▶ _YOUR TASK_: Tell how many lines in the listing below contain the word "Part", giving the number alone.

[Start of section]

-- ==== Sys2Proof/Laws/KeepsGrid.lean ====
section
/-! SUPPORT.  What the operations of Machine/Grid.lean keep. -/

set_option linter.unusedTactic false
set_option linter.unreachableTactic false
set_option linter.unusedVariables false
set_option linter.unnecessarySeqFocus false

namespace Sys2Proof.Machine

theorem State.openDecision_keeps {F : Part → Prop} {q0 s : State} [Open F .regs] [Open F .grids] (h : Keeps F q0 s) (d : Nat) : Keeps F q0 (State.openDecision s d) := by
  unfold State.openDecision
  repeat' first
    | with_reducible assumption
    | with_reducible apply keeps_ite
    | with_reducible apply State.setVote_keeps
    | with_reducible apply State.modGrid_keeps
    | split

theorem State.declareIsland_keeps {F : Part → Prop} {q0 s : State} [Open F .regs] [Open F .ports] [Open F .drives] [Open F .grids] (h : Keeps F q0 s) (d : Nat) (src : Nat) : Keeps F q0 (State.declareIsland s d src) := by
  unfold State.declareIsland
  repeat' first
    | with_reducible assumption
    | with_reducible apply keeps_ite
    | with_reducible apply State.openDecision_keeps
    | with_reducible apply State.refreshGrid_keeps
    | with_reducible apply State.setB_keeps
    | with_reducible apply State.set_keeps
    | split

theorem State.latchTripped_keeps {F : Part → Prop} {q0 s : State} [Open F .regs] [Open F .grids] (h : Keeps F q0 s) (d : Nat) : Keeps F q0 (State.latchTripped s d) := by
  unfold State.latchTripped
  repeat' first
    | with_reducible assumption
    | with_reducible apply keeps_ite
    | with_reducible apply State.openDecision_keeps
    | with_reducible apply State.incSat_keeps
    | with_reducible apply State.setB_keeps
    | split

theorem State.pushSet_keeps {F : Part → Prop} {q0 s : State} [Open F .grids] (h : Keeps F q0 s) (d : Nat) (k : Nat) (x : GsuSet) : Keeps F q0 (State.pushSet s d k x) := by
  unfold State.pushSet
  repeat' first
    | with_reducible assumption
    | with_reducible apply keeps_ite
    | (extract_lets -underBinder +onlyGivenNames xl; refine keeps_cut (F := F) (r := q0) (x := xl) (fun hx => ?_) ?_; (focus clear_value xl; rename' xl => y); rotate_left; (focus unfold xl; clear xl); rotate_left)
    | (extract_lets -underBinder +onlyGivenNames xl; clear_value xl; rename' xl => y)
    | with_reducible apply State.modGrid_keeps
    | split

theorem State.coastAdvance_keeps {F : Part → Prop} {q0 s : State} [Open F .regs] [Open F .grids] (h : Keeps F q0 s) (d : Nat) (k : Nat) : Keeps F q0 (State.coastAdvance s d k) := by
  unfold State.coastAdvance
  repeat' first
    | with_reducible assumption
    | with_reducible apply keeps_ite
    | (extract_lets -underBinder +onlyGivenNames xl; refine keeps_cut (F := F) (r := q0) (x := xl) (fun hx => ?_) ?_; (focus clear_value xl; rename' xl => y); rotate_left; (focus unfold xl; clear xl); rotate_left)
    | (extract_lets -underBinder +onlyGivenNames xl; clear_value xl; rename' xl => y)
    | with_reducible apply State.modGrid_keeps
    | with_reducible apply State.set_keeps
    | with_reducible apply State.setReg_keeps
    | split

theorem State.phaseJump_keeps {F : Part → Prop} {q0 s : State} [Open F .regs] [Open F .ports] [Open F .drives] [Open F .grids] (h : Keeps F q0 s) (d : Nat) (diff : Int) : Keeps F q0 (State.phaseJump s d diff) := by
  unfold State.phaseJump
  repeat' first
    | with_reducible assumption
    | with_reducible apply keeps_ite
    | (extract_lets -underBinder +onlyGivenNames xl; refine keeps_cut (F := F) (r := q0) (x := xl) (fun hx => ?_) ?_; (focus clear_value xl; rename' xl => y); rotate_left; (focus unfold xl; clear xl); rotate_left)
    | (extract_lets -underBinder +onlyGivenNames xl; clear_value xl; rename' xl => y)
    | with_reducible apply State.latchTripped_keeps
    | with_reducible apply State.declareIsland_keeps
    | with_reducible apply State.modGrid_keeps
    | with_reducible apply State.incSat_keeps
    | with_reducible apply State.setB_keeps
    | with_reducible apply State.set_keeps
    | split

theorem State.trackSet_keeps {F : Part → Prop} {q0 s : State} [Open F .regs] [Open F .ports] [Open F .drives] [Open F .grids] (h : Keeps F q0 s) (d : Nat) (k : Nat) (n : Nat) (x : GsuSet) : Keeps F q0 (State.trackSet s d k n x) := by
  unfold State.trackSet
  repeat' first
    | with_reducible assumption
    | with_reducible apply keeps_ite
    | (extract_lets -underBinder +onlyGivenNames xl; refine keeps_cut (F := F) (r := q0) (x := xl) (fun hx => ?_) ?_; (focus clear_value xl; rename' xl => y); rotate_left; (focus unfold xl; clear xl); rotate_left)
    | (extract_lets -underBinder +onlyGivenNames xl; clear_value xl; rename' xl => y)
    | with_reducible apply State.phaseJump_keeps
    | with_reducible apply State.modGrid_keeps
    | with_reducible apply State.set_keeps
    | with_reducible apply State.setReg_keeps
    | split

[End of section]

▶ _EXERCISE OUTPUT_: 7